GO differs from GP because it forms a uniform and stable suspension in water, whereas GP tends to form aggregates. Uniform, stable suspension of GO infiltrates the porous scaffolds, thereby modifying the surface of pore wall. GO has more hydrophilic groups as compared to GP. It can therefore react better with other biomaterials and can improve the hydrophilicity or mechanical strength much better than GP. The physical, chemical and mechanical properties of GO enhance the proliferation and stimulate the Wnt- β-catenin pathway for differentiation of stem cells. These could be the reasons for the higher osteoinductive properties of GO as compared to GP. This unique characteristic of GO makes it the material of choice for bone tissue engineering applications [13, 57].

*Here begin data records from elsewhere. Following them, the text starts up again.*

-- ==== Sys2Proof/Syntax.lean ====
section
/-! DEFINITION. The instructions of the engine: the elements of a DEFLATE stream and the one host command, one constructor per row
of spec/opcode_table.json (spec R82 to R84, R91). The operand of a constructor is the part of the row's value that its mask leaves
open; extra bits are elements of their own (R80), read by the meaning. -/

namespace Sys2Proof

/-- The five formats of spec/opcode_table.json (R72, R79, R91): which element the engine, or the host port, reads next. -/
inductive Format where
  /-- The value V = BFINAL + 2*BTYPE of the three header bits (R72). -/
  | blockHeader
  /-- A 9-bit literal/length symbol value (R82). -/
  | litlenSymbol
  /-- A 5-bit distance symbol value (R83). -/
  | distSymbol
  /-- A 5-bit code-length symbol value (R84). -/
  | clSymbol
  /-- Bit 0 of a host write to CTRL (R26, R200). -/
  | hostCommand
  deriving DecidableEq, Repr

/-- One element of the stream, or the host command DECODE. -/
inductive Instr where
  /-- STORED (R154): a stored block; bfinal is V[0]. -/
  | stored (bfinal : Bool)
  /-- FIXED (R157): a fixed-Huffman block; bfinal is V[0]. -/
  | fixed (bfinal : Bool)
  /-- DYNAMIC (R158): a dynamic-Huffman block; bfinal is V[0]. -/
  | dynamic (bfinal : Bool)
  /-- RESERVED (R153): the reserved block type 3; bfinal is V[0]. -/
  | reserved (bfinal : Bool)
  /-- LIT (R181): one literal byte; sym is the 9-bit symbol value, 0 to 255. -/
  | lit (sym : BitVec 9)
  /-- EOB (R182): end of block. -/
  | eob
  /-- LEN_257 (R183): length symbol, lengths 3 to 3, 0 extra bits. -/
  | len257
  /-- LEN_258 (R183): length symbol, lengths 4 to 4, 0 extra bits. -/
  | len258
  /-- LEN_259 (R183): length symbol, lengths 5 to 5, 0 extra bits. -/
  | len259
  /-- LEN_260 (R183): length symbol, lengths 6 to 6, 0 extra bits. -/
  | len260
  /-- LEN_261 (R183): length symbol, lengths 7 to 7, 0 extra bits. -/
  | len261
  /-- LEN_262 (R183): length symbol, lengths 8 to 8, 0 extra bits. -/
  | len262
  /-- LEN_263 (R183): length symbol, lengths 9 to 9, 0 extra bits. -/
  | len263
  /-- LEN_264 (R183): length symbol, lengths 10 to 10, 0 extra bits. -/
  | len264
  /-- LEN_265 (R183): length symbol, lengths 11 to 12, 1 extra bits. -/
  | len265
  /-- LEN_266 (R183): length symbol, lengths 13 to 14, 1 extra bits. -/
  | len266
  /-- LEN_267 (R183): length symbol, lengths 15 to 16, 1 extra bits. -/
  | len267
  /-- LEN_268 (R183): length symbol, lengths 17 to 18, 1 extra bits. -/
  | len268
  /-- LEN_269 (R183): length symbol, lengths 19 to 22, 2 extra bits. -/
  | len269
  /-- LEN_270 (R183): length symbol, lengths 23 to 26, 2 extra bits. -/
  | len270
  /-- LEN_271 (R183): length symbol, lengths 27 to 30, 2 extra bits. -/
  | len271
  /-- LEN_272 (R183): length symbol, lengths 31 to 34, 2 extra bits. -/
  | len272
  /-- LEN_273 (R183): length symbol, lengths 35 to 42, 3 extra bits. -/
  | len273
  /-- LEN_274 (R183): length symbol, lengths 43 to 50, 3 extra bits. -/
  | len274
  /-- LEN_275 (R183): length symbol, lengths 51 to 58, 3 extra bits. -/
  | len275
  /-- LEN_276 (R183): length symbol, lengths 59 to 66, 3 extra bits. -/
  | len276
  /-- LEN_277 (R183): length symbol, lengths 67 to 82, 4 extra bits. -/
  | len277
  /-- LEN_278 (R183): length symbol, lengths 83 to 98, 4 extra bits. -/
  | len278
  /-- LEN_279 (R183): length symbol, lengths 99 to 114, 4 extra bits. -/
  | len279
  /-- LEN_280 (R183): length symbol, lengths 115 to 130, 4 extra bits. -/
  | len280
  /-- LEN_281 (R183): length symbol, lengths 131 to 162, 5 extra bits. -/
  | len281
  /-- LEN_282 (R183): length symbol, lengths 163 to 194, 5 extra bits. -/
  | len282
  /-- LEN_283 (R183): length symbol, lengths 195 to 226, 5 extra bits. -/
  | len283
  /-- LEN_284 (R183): length symbol, lengths 227 to 258, 5 extra bits. -/
  | len284
  /-- LEN_285 (R183): length symbol, lengths 258 to 258, 0 extra bits. -/
  | len285
  /-- INVALID_286 (R184): a symbol that has a code and no meaning: InvalidBlockData. -/
  | invalid286
  /-- INVALID_287 (R184): a symbol that has a code and no meaning: InvalidBlockData. -/
  | invalid287
  /-- DIST_0 (R185): distance symbol, distances 1 to 1, 0 extra bits. -/
  | dist0
  /-- DIST_1 (R185): distance symbol, distances 2 to 2, 0 extra bits. -/
  | dist1
  /-- DIST_2 (R185): distance symbol, distances 3 to 3, 0 extra bits. -/
  | dist2
  /-- DIST_3 (R185): distance symbol, distances 4 to 4, 0 extra bits. -/
  | dist3
  /-- DIST_4 (R185): distance symbol, distances 5 to 6, 1 extra bits. -/
  | dist4
  /-- DIST_5 (R185): distance symbol, distances 7 to 8, 1 extra bits. -/
  | dist5
  /-- DIST_6 (R185): distance symbol, distances 9 to 12, 2 extra bits. -/
  | dist6
  /-- DIST_7 (R185): distance symbol, distances 13 to 16, 2 extra bits. -/
  | dist7
  /-- DIST_8 (R185): distance symbol, distances 17 to 24, 3 extra bits. -/
  | dist8
  /-- DIST_9 (R185): distance symbol, distances 25 to 32, 3 extra bits. -/
  | dist9
  /-- DIST_10 (R185): distance symbol, distances 33 to 48, 4 extra bits. -/
  | dist10
  /-- DIST_11 (R185): distance symbol, distances 49 to 64, 4 extra bits. -/
  | dist11
  /-- DIST_12 (R185): distance symbol, distances 65 to 96, 5 extra bits. -/
  | dist12
  /-- DIST_13 (R185): distance symbol, distances 97 to 128, 5 extra bits. -/
  | dist13
  /-- DIST_14 (R185): distance symbol, distances 129 to 192, 6 extra bits. -/
  | dist14
  /-- DIST_15 (R185): distance symbol, distances 193 to 256, 6 extra bits. -/
  | dist15
  /-- DIST_16 (R185): distance symbol, distances 257 to 384, 7 extra bits. -/
  | dist16
  /-- DIST_17 (R185): distance symbol, distances 385 to 512, 7 extra bits. -/
  | dist17
  /-- DIST_18 (R185): distance symbol, distances 513 to 768, 8 extra bits. -/
  | dist18
  /-- DIST_19 (R185): distance symbol, distances 769 to 1024, 8 extra bits. -/
  | dist19
  /-- DIST_20 (R185): distance symbol, distances 1025 to 1536, 9 extra bits. -/
  | dist20
  /-- DIST_21 (R185): distance symbol, distances 1537 to 2048, 9 extra bits. -/
  | dist21
  /-- DIST_22 (R185): distance symbol, distances 2049 to 3072, 10 extra bits. -/
  | dist22
  /-- DIST_23 (R185): distance symbol, distances 3073 to 4096, 10 extra bits. -/
  | dist23
  /-- DIST_24 (R185): distance symbol, distances 4097 to 6144, 11 extra bits. -/
  | dist24
  /-- DIST_25 (R185): distance symbol, distances 6145 to 8192, 11 extra bits. -/
  | dist25
  /-- DIST_26 (R185): distance symbol, distances 8193 to 12288, 12 extra bits. -/
  | dist26
  /-- DIST_27 (R185): distance symbol, distances 12289 to 16384, 12 extra bits. -/
  | dist27
  /-- DIST_28 (R185): distance symbol, distances 16385 to 24576, 13 extra bits. -/
  | dist28
  /-- DIST_29 (R185): distance symbol, distances 24577 to 32768, 13 extra bits. -/
  | dist29
  /-- INVALID_D30 (R186): a symbol that has a code and no meaning: InvalidBlockData. -/
  | invalidD30
  /-- INVALID_D31 (R186): a symbol that has a code and no meaning: InvalidBlockData. -/
  | invalidD31
  /-- CL_LIT (R162): a code length as it stands; c is the 5-bit symbol value, 0 to 15. -/
  | clLit (c : BitVec 5)
  /-- REP_PREV (R163): repeat the previous length 3 to 6 times, 2 extra bits. -/
  | repPrev
  /-- REP_ZERO (R164): repeat length 0, 3 to 10 times, 3 extra bits. -/
  | repZero
  /-- REP_ZERO_LONG (R165): repeat length 0, 11 to 138 times, 7 extra bits. -/
  | repZeroLong
  /-- DECODE (R200): the host command: a write of 1 to CTRL bit 0. -/
  | decode
  deriving DecidableEq, Repr

end Sys2Proof
end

Compared to graphene, graphene oxide improved the hydrophilic and mechanical properties of surface-modified layer by layer scaffolds. A trend for higher mineralization was evident in graphene oxide, but this trend is statistically not significant. Given their osteoinductive properties, graphene and graphene oxide enhanced the spontaneous differentiation of hUCMSCs into osteoblasts without any osteogenic media or growth factors. Thus, graphene and graphene oxide shows great potential for in vivo bone tissue engineering and may be a material to further investigate in the field of bone tissue regeneration.

Conclusion

A trend of higher mineralization was evident in Graphene oxide, however this trend is statistically not significant. Therefore, graphene and graphene oxide shows potential for bone regeneration and bone tissue engineering applications. Future in vivo studies and clinical trials are warranted to justify its ultimate clinical use.